Gunner is a very cute boy! You can see from the growth plates in his front legs that he will be growing quite a bit taller. Also, those soft wrinkles on his forehead are very Vizsla. He's adorable... My last dog before Wille was a V mix, but I don't really have decent pictures to post. Lost them during a computer switch. She had a more reddish coat than Gunner, but a darker nose than typical Vizsla. Enjoy his puppyhood, it doesn't last long enough, really.


----------



## newpuppy21 (Oct 13, 2011)

Oh I hope he doesn't get too tall! His dad was only 45 lb and we are hoping for under 60 lb for sure. So hard to tell though. He was 18.5 lb at his 13 week checkup. The vet was estimating 75 lb but I think that's crazy since his dad was 45 lb. I'm interested to see if he'll look more like a Lab or Vizsla as he gets bigger though I don't think we can go wrong either way.

Anyone else have a mix?


----------



## harrigab (Aug 21, 2011)

My Ruby is a wire-haired crossed with a smooth haired, both V's, but not a breed. She is however a beauty with hybrid vigour and so far showing the best traits of both breeds


----------



## DougAndKate (Sep 16, 2011)

Elroy is supposedly V/Am Staff mix. I guess we really won't ever truly know. We rescued him when he was about 3 months old. Sometimes he looks like a straight V, and sometimes he looks awfully "pitty". But most of his characteristics are definitely V, and we've learned so much from this forum...


----------



## DougAndKate (Sep 16, 2011)

And a more recent pic of Elroy, now 8 months old


----------



## newpuppy21 (Oct 13, 2011)

@DougandKate: He's beautiful. He looks huge for not full grown, lol. Very Vizsla like except his ears seem a little short, not floppy enough. I wonder if Gunner's mama passed on any of her looks on to him at all. He's 50% Lab but he has the Vizsla tail, they did the crop on it, build, ears, eyes, short coat. He's maybe a little lighter in color and his face isn't as narrow, more Lab like. It's weird though, more V like in personality so far too. I've owned a ton of Labs and he's different for sure.


----------



## finch (Sep 19, 2011)

We think our little girl, Finch, is mixed with a V, but not certain. Her mom was some kind of pit mix rescued from the streets of Georgia and we're not sure about the dad, but Finch has lots of V traits. She has shorter ears like a pit and gets a muscular look in her chest every once in a while depending on how she sits/stands. I have learned a lot from this forum as her personality fits a V to the T! 
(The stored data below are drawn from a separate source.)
theorem execRefillSubmit_holds {B : List Host.Cell} {L : List Instr} {s : State} (hs : s.holds B L) (path : Path) (q : ℕ)  :
    ∀ u, execRefillSubmit path q s = .next u → u.holds B L := by
  intro u ht; unfold execRefillSubmit at ht
  refine guarded_holds (fun s hs => ?_) hs ht
  repeat' first | (simp +contextual (maxDischargeDepth := 40) [*]; done) | split | dsimp only | (refine State.forEach_holds ?_ _ _ (fun _ _ _ => ?_)) | (refine State.onlyIf_holds ?_ _ _ (fun _ _ => ?_))

theorem execRefillFlush_holds {B : List Host.Cell} {L : List Instr} {s : State} (hs : s.holds B L) (path : Path) (q : ℕ)  :
    ∀ u, execRefillFlush path q s = .next u → u.holds B L := by
  intro u ht; unfold execRefillFlush at ht
  refine guarded_holds (fun s hs => ?_) hs ht
  repeat' first | (simp +contextual (maxDischargeDepth := 40) [*]; done) | split | dsimp only | (refine State.forEach_holds ?_ _ _ (fun _ _ _ => ?_)) | (refine State.onlyIf_holds ?_ _ _ (fun _ _ => ?_))

theorem execReadySet_holds {B : List Host.Cell} {L : List Instr} {s : State} (hs : s.holds B L) (path : Path)  :
    ∀ u, execReadySet path s = .next u → u.holds B L := by
  intro u ht; unfold execReadySet at ht
  refine guarded_holds (fun s hs => ?_) hs ht
  repeat' first | (simp +contextual (maxDischargeDepth := 40) [*]; done) | split | dsimp only | (refine State.forEach_holds ?_ _ _ (fun _ _ _ => ?_)) | (refine State.onlyIf_holds ?_ _ _ (fun _ _ => ?_))

theorem execReadyClear_holds {B : List Host.Cell} {L : List Instr} {s : State} (hs : s.holds B L) (path : Path)  :
    ∀ u, execReadyClear path s = .next u → u.holds B L := by
  intro u ht; unfold execReadyClear at ht
  refine guarded_holds (fun s hs => ?_) hs ht
  repeat' first | (simp +contextual (maxDischargeDepth := 40) [*]; done) | split | dsimp only | (refine State.forEach_holds ?_ _ _ (fun _ _ _ => ?_)) | (refine State.onlyIf_holds ?_ _ _ (fun _ _ => ?_))

theorem execValidate_holds {B : List Host.Cell} {L : List Instr} {s : State} (hs : s.holds B L) (path : Path)  :
    ∀ u, execValidate path s = .next u → u.holds B L := by
  intro u ht; unfold execValidate at ht
  refine guarded_holds (fun s hs => ?_) hs ht
  repeat' first | (simp +contextual (maxDischargeDepth := 40) [*]; done) | split | dsimp only | (refine State.forEach_holds ?_ _ _ (fun _ _ _ => ?_)) | (refine State.onlyIf_holds ?_ _ _ (fun _ _ => ?_))

theorem execSubmit_holds {B : List Host.Cell} {L : List Instr} {s : State} (hs : s.holds B L) (path : Path) (q : ℕ)  :
    ∀ u, execSubmit path q s = .next u → u.holds B L := by
  intro u ht; unfold execSubmit at ht
  refine guarded_holds (fun s hs => ?_) hs ht
  repeat' first | (simp +contextual (maxDischargeDepth := 40) [*]; done) | split | dsimp only | (refine State.forEach_holds ?_ _ _ (fun _ _ _ => ?_)) | (refine State.onlyIf_holds ?_ _ _ (fun _ _ => ?_))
Here are a couple photos - one when she was about 3 months and another at 6 months.


----------



## ironman_stittsville (Oct 12, 2011)

Wow, thank you all for these photos. Beautiful dogs.


----------



## HickeyDesign (Dec 17, 2010)

I'm not sure what I have. He either has dwarfism or is a mix. I'm pretty sure at this point he is a mix. This is Cooper. He is about a year and a half old. 










__
Sensitive content, not recommended for those under 18
Show Content


----------



## sarahaf (Aug 17, 2009)

This is a good topic. Your dogs are beautiful.


----------



## andy198712 (May 9, 2011)

jack russel cross??


----------